Authors: Jay Christian*, University of Kentucky, Courtney Walker, University of Kentucky, Bin Huang, University of Kentucky
Topics: Medical and Health Geography, Spatial Analysis & Modeling, Geographic Information Science and Systems
Keywords: cancer, environmental epidemiology, coal, Appalachia, residential history
Session Type: Paper
Start / End Time: 8:00 AM / 9:40 AM
Room: Madison A, Marriott, Mezzanine Level
Presentation File: No File Uploaded
Many published epidemiologic studies have demonstrated associations between coal mining activity and chronic disease risk among residents in the Central Appalachian region, but the great majority have used ecological or cross-sectional study designs, which provide relatively weak evidence for causation. Case-control studies can provide stronger evidence, but should ideally include residential histories from all participants to enable long-term assessment of environmental exposures over time, rather than relying solely on residential location at diagnosis. Obtaining accurate address history information through surveys, however, requires substantial time and resources for even a few hundred participants, especially in distressed rural communities like many in Appalachia. We are currently investigating the utility of using address data procured from LexisNexis, a commercial credit reporting company, to enhance the analysis of data gathered through an existing case-control study of lung cancer and exposure to trace elements associated with coal deposits in Appalachian Kentucky.
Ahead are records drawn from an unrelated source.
/-- A hardware port runs a command to its completion at once: the status, word 1 and the state (R379). -/
def State.qeNow (s : State) (port : Nat) (c : QCmd) : QRes :=
  if !s.qeOn then (⟨0x03, 0, s⟩ : QRes).shown
  else
    let s0 := s.makeRoom port
    match s0.freeTag port with
    | none => (⟨0x01, 0, s0⟩ : QRes).shown
    | some tag =>
      let r := (s0.qEffect port c []).shown
      ⟨r.status, r.word1, r.s.postDone ⟨port, tag, c, r.status, r.word1⟩⟩

/-- QE_RING_CI_WRITE: completions up to the new index are consumed and their tags freed; a value that passes PI is
ignored (R370). -/
def execQeRingCiWrite (v : Word) (s : State) : Out :=
  let ci := s.rdF Reg.QE_CPU_RING_CI 0 7
  let pi := s.rdF Reg.QE_CPU_RING_PI 0 7
  let n := fld v 0 7
  let steps := (n + 128 - ci) % 128
  if (pi + 128 - ci) % 128 < steps then .next s
  else
    let gone := s.qe.unread.filter (fun p => (p.1 + 128 - ci) % 128 < steps)
    .next (({ s with qe := { s.qe with
      unread := s.qe.unread.filter (fun p => !gone.contains p),
      tags := s.qe.tags.filter (fun t => !gone.any (fun g => t == (0, g.2))) } }).wrF Reg.QE_CPU_RING_CI 0 7 n)

/-- The tags a port holds, as QE_PORT_TAGS shows them. -/
def State.portTags (s : State) : Word :=
  let n (p : Nat) := (s.qe.tags.filter (fun t => t.1 == p)).length
  word (n 0 + n 1 * 2 ^ 8 + n 2 * 2 ^ 16 + n 3 * 2 ^ 24)

/-! ### CPU allocation, INIT, scheduling, restore -/

/-- The result of an ALLOC or RELEASE in QE_CPU_CELL_RES; CELL is the chain an ALLOC made, else free. -/
def State.cellRes (s : State) (m : Master) (op : Bool) (code cell : Nat) : State :=
  let made := !op && code == 0
  (s.openTaken made).wr Reg.QE_CPU_CELL_RES (word (s.openVal made cell 65536 + code * 2 ^ 16 + masterId m * 2 ^ 24 + b2n op * 2 ^ 27))

/-- An ALLOC would need a cell of a pool bank not yet restored (R387). -/
def State.allocWaits (s : State) (len : Nat) : Bool :=
  len != 0 && len ≤ 2047 && decide (s.freeCells.length < (len + 123) / 124) && s.pwr.dark.any (8 ≤ ·)

/-- QE_ALLOC (R367, R387). -/
def execQeAlloc (m : Master) (v : Word) (s : State) : Out :=
  if s.locked m then .next s.answerError else
  let len := fld v 0 20
  if !s.qeOn then .next (s.cellRes m false 0x03 0)
  else if s.allocWaits len then
    .next (({ s with qe := { s.qe with waitAlloc := some (m, len) } }).setB Reg.QE_CPU_CELL_RES 31 true)
  else
    let r := s.alloc len
    .next (r.2.2.cellRes m false r.1 r.2.1)

/-- QE_RELEASE (R368). -/
def execQeRelease (m : Master) (v : Word) (s : State) : Out :=
  if s.locked m then .next s.answerError else
  let r := s.releaseFrame (fld v 0 16)
  .next (r.2.cellRes m true r.1 0)

/-- The queues of an INIT's range, first to last. -/
def State.initRange (s : State) : List Nat :=
  let lo := s.rdF Reg.QE_INIT_RANGE 0 16
  let hi := s.rdF Reg.QE_INIT_RANGE 16 16
  (List.range (hi + 1 - lo)).map (· + lo)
In this presentation, we discuss challenges of working with LexisNexis address data and the potential for bias in regard to precision and accuracy. Furthermore, we examine concordance with previous addresses reported by participants (n=520) of the existing case-control study in an in-person survey. Our results demonstrate that LexisNexis data can provide valuable information on the residential histories of many research participants at very low cost, and with comparable quality compared to in-person surveys, though biases related to socioeconomic status could complicate some epidemiologic analyses.